The top three attack types are social engineering, APT, and ransomware.
According to the State of Cybersecurity 2021 Part 2 survey report from ISACA, many firms in India are experiencing a rise in cybersecurity attacks, with 32 percent of respondents reporting more cyberattacks than the previous year.
The report looks at developments in the cyber threat landscape, such as the frequency and types of attacks, trust in cybersecurity teams and cybersecurity awareness initiatives, intricacies in security operations and reporting structures, and cyber maturity as a business imperative.
Rising Cyberattacks
While nearly one-third of businesses are being attacked more frequently, the most frequent types of attacks are similar as in previous years, including social engineering, Advanced Persistent Threat (APT), ransomware, unpatched systems, injection flaws, broken authentication, and sensitive data exposure.

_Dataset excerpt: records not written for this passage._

-- ==== Sys2Proof/Laws/State.lean ====
section
/-! SUPPORT. What each update of the state leaves alone: one lemma for each field and update, true by definition. -/

namespace Sys2Proof.Machine

/-! ### State.updPart -/

@[simp] theorem State.updPart_fresh (s : State) (p : Nat) (f : Part → Part) : (s.updPart p f).fresh = s.fresh := rfl
@[simp] theorem State.updPart_ans (s : State) (p : Nat) (f : Part → Part) : (s.updPart p f).ans = s.ans := rfl
@[simp] theorem State.updPart_agenda (s : State) (p : Nat) (f : Part → Part) : (s.updPart p f).agenda = s.agenda := rfl
@[simp] theorem State.updPart_focus (s : State) (p : Nat) (f : Part → Part) : (s.updPart p f).focus = s.focus := rfl
@[simp] theorem State.updPart_turn (s : State) (p : Nat) (f : Part → Part) : (s.updPart p f).turn = s.turn := rfl
@[simp] theorem State.updPart_slots (s : State) (p : Nat) (f : Part → Part) : (s.updPart p f).slots = s.slots := rfl
@[simp] theorem State.updPart_cyc (s : State) (p : Nat) (f : Part → Part) : (s.updPart p f).cyc = s.cyc := rfl
@[simp] theorem State.updPart_mem (s : State) (p : Nat) (f : Part → Part) : (s.updPart p f).mem = s.mem := rfl
@[simp] theorem State.updPart_hostMem (s : State) (p : Nat) (f : Part → Part) : (s.updPart p f).hostMem = s.hostMem := rfl
@[simp] theorem State.updPart_msc (s : State) (p : Nat) (f : Part → Part) : (s.updPart p f).msc = s.msc := rfl
@[simp] theorem State.updPart_pins (s : State) (p : Nat) (f : Part → Part) : (s.updPart p f).pins = s.pins := rfl
@[simp] theorem State.updPart_hostPins (s : State) (p : Nat) (f : Part → Part) : (s.updPart p f).hostPins = s.hostPins := rfl
@[simp] theorem State.updPart_regs (s : State) (p : Nat) (f : Part → Part) : (s.updPart p f).regs = s.regs := rfl
@[simp] theorem State.updPart_gens (s : State) (p : Nat) (f : Part → Part) : (s.updPart p f).gens = s.gens := rfl
@[simp] theorem State.updPart_cores (s : State) (p : Nat) (f : Part → Part) : (s.updPart p f).cores = s.cores := rfl
@[simp] theorem State.updPart_chart (s : State) (p : Nat) (f : Part → Part) : (s.updPart p f).chart = s.chart := rfl
@[simp] theorem State.updPart_launches (s : State) (p : Nat) (f : Part → Part) : (s.updPart p f).launches = s.launches := rfl
@[simp] theorem State.updPart_tasks (s : State) (p : Nat) (f : Part → Part) : (s.updPart p f).tasks = s.tasks := rfl
@[simp] theorem State.updPart_queues (s : State) (p : Nat) (f : Part → Part) : (s.updPart p f).queues = s.queues := rfl
@[simp] theorem State.updPart_levelPtr (s : State) (p : Nat) (f : Part → Part) : (s.updPart p f).levelPtr = s.levelPtr := rfl
@[simp] theorem State.updPart_lastLid (s : State) (p : Nat) (f : Part → Part) : (s.updPart p f).lastLid = s.lastLid := rfl
@[simp] theorem State.updPart_poolUsed (s : State) (p : Nat) (f : Part → Part) : (s.updPart p f).poolUsed = s.poolUsed := rfl
@[simp] theorem State.updPart_quiesces (s : State) (p : Nat) (f : Part → Part) : (s.updPart p f).quiesces = s.quiesces := rfl
@[simp] theorem State.updPart_released (s : State) (p : Nat) (f : Part → Part) : (s.updPart p f).released = s.released := rfl
@[simp] theorem State.updPart_cmds (s : State) (p : Nat) (f : Part → Part) : (s.updPart p f).cmds = s.cmds := rfl
@[simp] theorem State.updPart_rseq (s : State) (p : Nat) (f : Part → Part) : (s.updPart p f).rseq = s.rseq := rfl
@[simp] theorem State.updPart_dseq (s : State) (p : Nat) (f : Part → Part) : (s.updPart p f).dseq = s.dseq := rfl
@[simp] theorem State.updPart_entries (s : State) (p : Nat) (f : Part → Part) : (s.updPart p f).entries = s.entries := rfl
@[simp] theorem State.updPart_stray (s : State) (p : Nat) (f : Part → Part) : (s.updPart p f).stray = s.stray := rfl
@[simp] theorem State.updPart_snaps (s : State) (p : Nat) (f : Part → Part) : (s.updPart p f).snaps = s.snaps := rfl
@[simp] theorem State.updPart_ports (s : State) (p : Nat) (f : Part → Part) : (s.updPart p f).ports = s.ports := rfl
@[simp] theorem State.updPart_pod (s : State) (p : Nat) (f : Part → Part) : (s.updPart p f).pod = s.pod := rfl
@[simp] theorem State.updPart_ucie (s : State) (p : Nat) (f : Part → Part) : (s.updPart p f).ucie = s.ucie := rfl
@[simp] theorem State.updPart_bhp (s : State) (p : Nat) (f : Part → Part) : (s.updPart p f).bhp = s.bhp := rfl
@[simp] theorem State.updPart_hatom (s : State) (p : Nat) (f : Part → Part) : (s.updPart p f).hatom = s.hatom := rfl
@[simp] theorem State.updPart_cpls (s : State) (p : Nat) (f : Part → Part) : (s.updPart p f).cpls = s.cpls := rfl
@[simp] theorem State.updPart_ints (s : State) (p : Nat) (f : Part → Part) : (s.updPart p f).ints = s.ints := rfl
@[simp] theorem State.updPart_lmsgs (s : State) (p : Nat) (f : Part → Part) : (s.updPart p f).lmsgs = s.lmsgs := rfl
@[simp] theorem State.updPart_rsps (s : State) (p : Nat) (f : Part → Part) : (s.updPart p f).rsps = s.rsps := rfl
@[simp] theorem State.updPart_wakes (s : State) (p : Nat) (f : Part → Part) : (s.updPart p f).wakes = s.wakes := rfl
@[simp] theorem State.updPart_rmons (s : State) (p : Nat) (f : Part → Part) : (s.updPart p f).rmons = s.rmons := rfl
@[simp] theorem State.updPart_outbox (s : State) (p : Nat) (f : Part → Part) : (s.updPart p f).outbox = s.outbox := rfl
@[simp] theorem State.updPart_peerq (s : State) (p : Nat) (f : Part → Part) : (s.updPart p f).peerq = s.peerq := rfl
@[simp] theorem State.updPart_routes (s : State) (p : Nat) (f : Part → Part) : (s.updPart p f).routes = s.routes := rfl
@[simp] theorem State.updPart_farFull (s : State) (p : Nat) (f : Part → Part) : (s.updPart p f).farFull = s.farFull := rfl
@[simp] theorem State.updPart_isobar (s : State) (p : Nat) (f : Part → Part) : (s.updPart p f).isobar = s.isobar := rfl
@[simp] theorem State.updPart_measure (s : State) (p : Nat) (f : Part → Part) : (s.updPart p f).measure = s.measure := rfl
@[simp] theorem State.updPart_report (s : State) (p : Nat) (f : Part → Part) : (s.updPart p f).report = s.report := rfl
@[simp] theorem State.updPart_sideband (s : State) (p : Nat) (f : Part → Part) : (s.updPart p f).sideband = s.sideband := rfl
@[simp] theorem State.updPart_absent (s : State) (p : Nat) (f : Part → Part) : (s.updPart p f).absent = s.absent := rfl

According to the report, 29 percent of respondents reported that their company will be targeted by a cyberattack in the coming year. According to the report, 34 percent of respondents believe that firms under-report cybercrime even when it is obliged to do so.
While 74 percent of respondents said their firms perform cyber risk assessments to maintain regulatory compliance, 69 percent said their organizations conduct cyber risk assessments to prevent data loss, indicating that many organizations appreciate the importance of tackling this threat.
David Samuelson, CEO of ISACA, said “With the increase in the number and rate of cyberattacks worldwide, cybersecurity professionals are facing a challenging threat landscape that requires constant vigilance,”
He added “These survey findings illustrate just how essential it continues to be for the global cybersecurity community to actively keep up to date with best practices and training, and ensure their teams are well staffed to detect and respond to attacks.”
Team and Leadership Dynamics in Cybersecurity
When it comes to cybersecurity teams and leadership, the report found that having a CISO at the top is preferred, with 61 percent of respondents indicating their cybersecurity teams report to the CISO vs 16 percent reporting to the CIO. In addition, 40 percent of individuals who responded to the survey felt that cybersecurity training and awareness initiatives have improved overall cybersecurity awareness in their workplaces.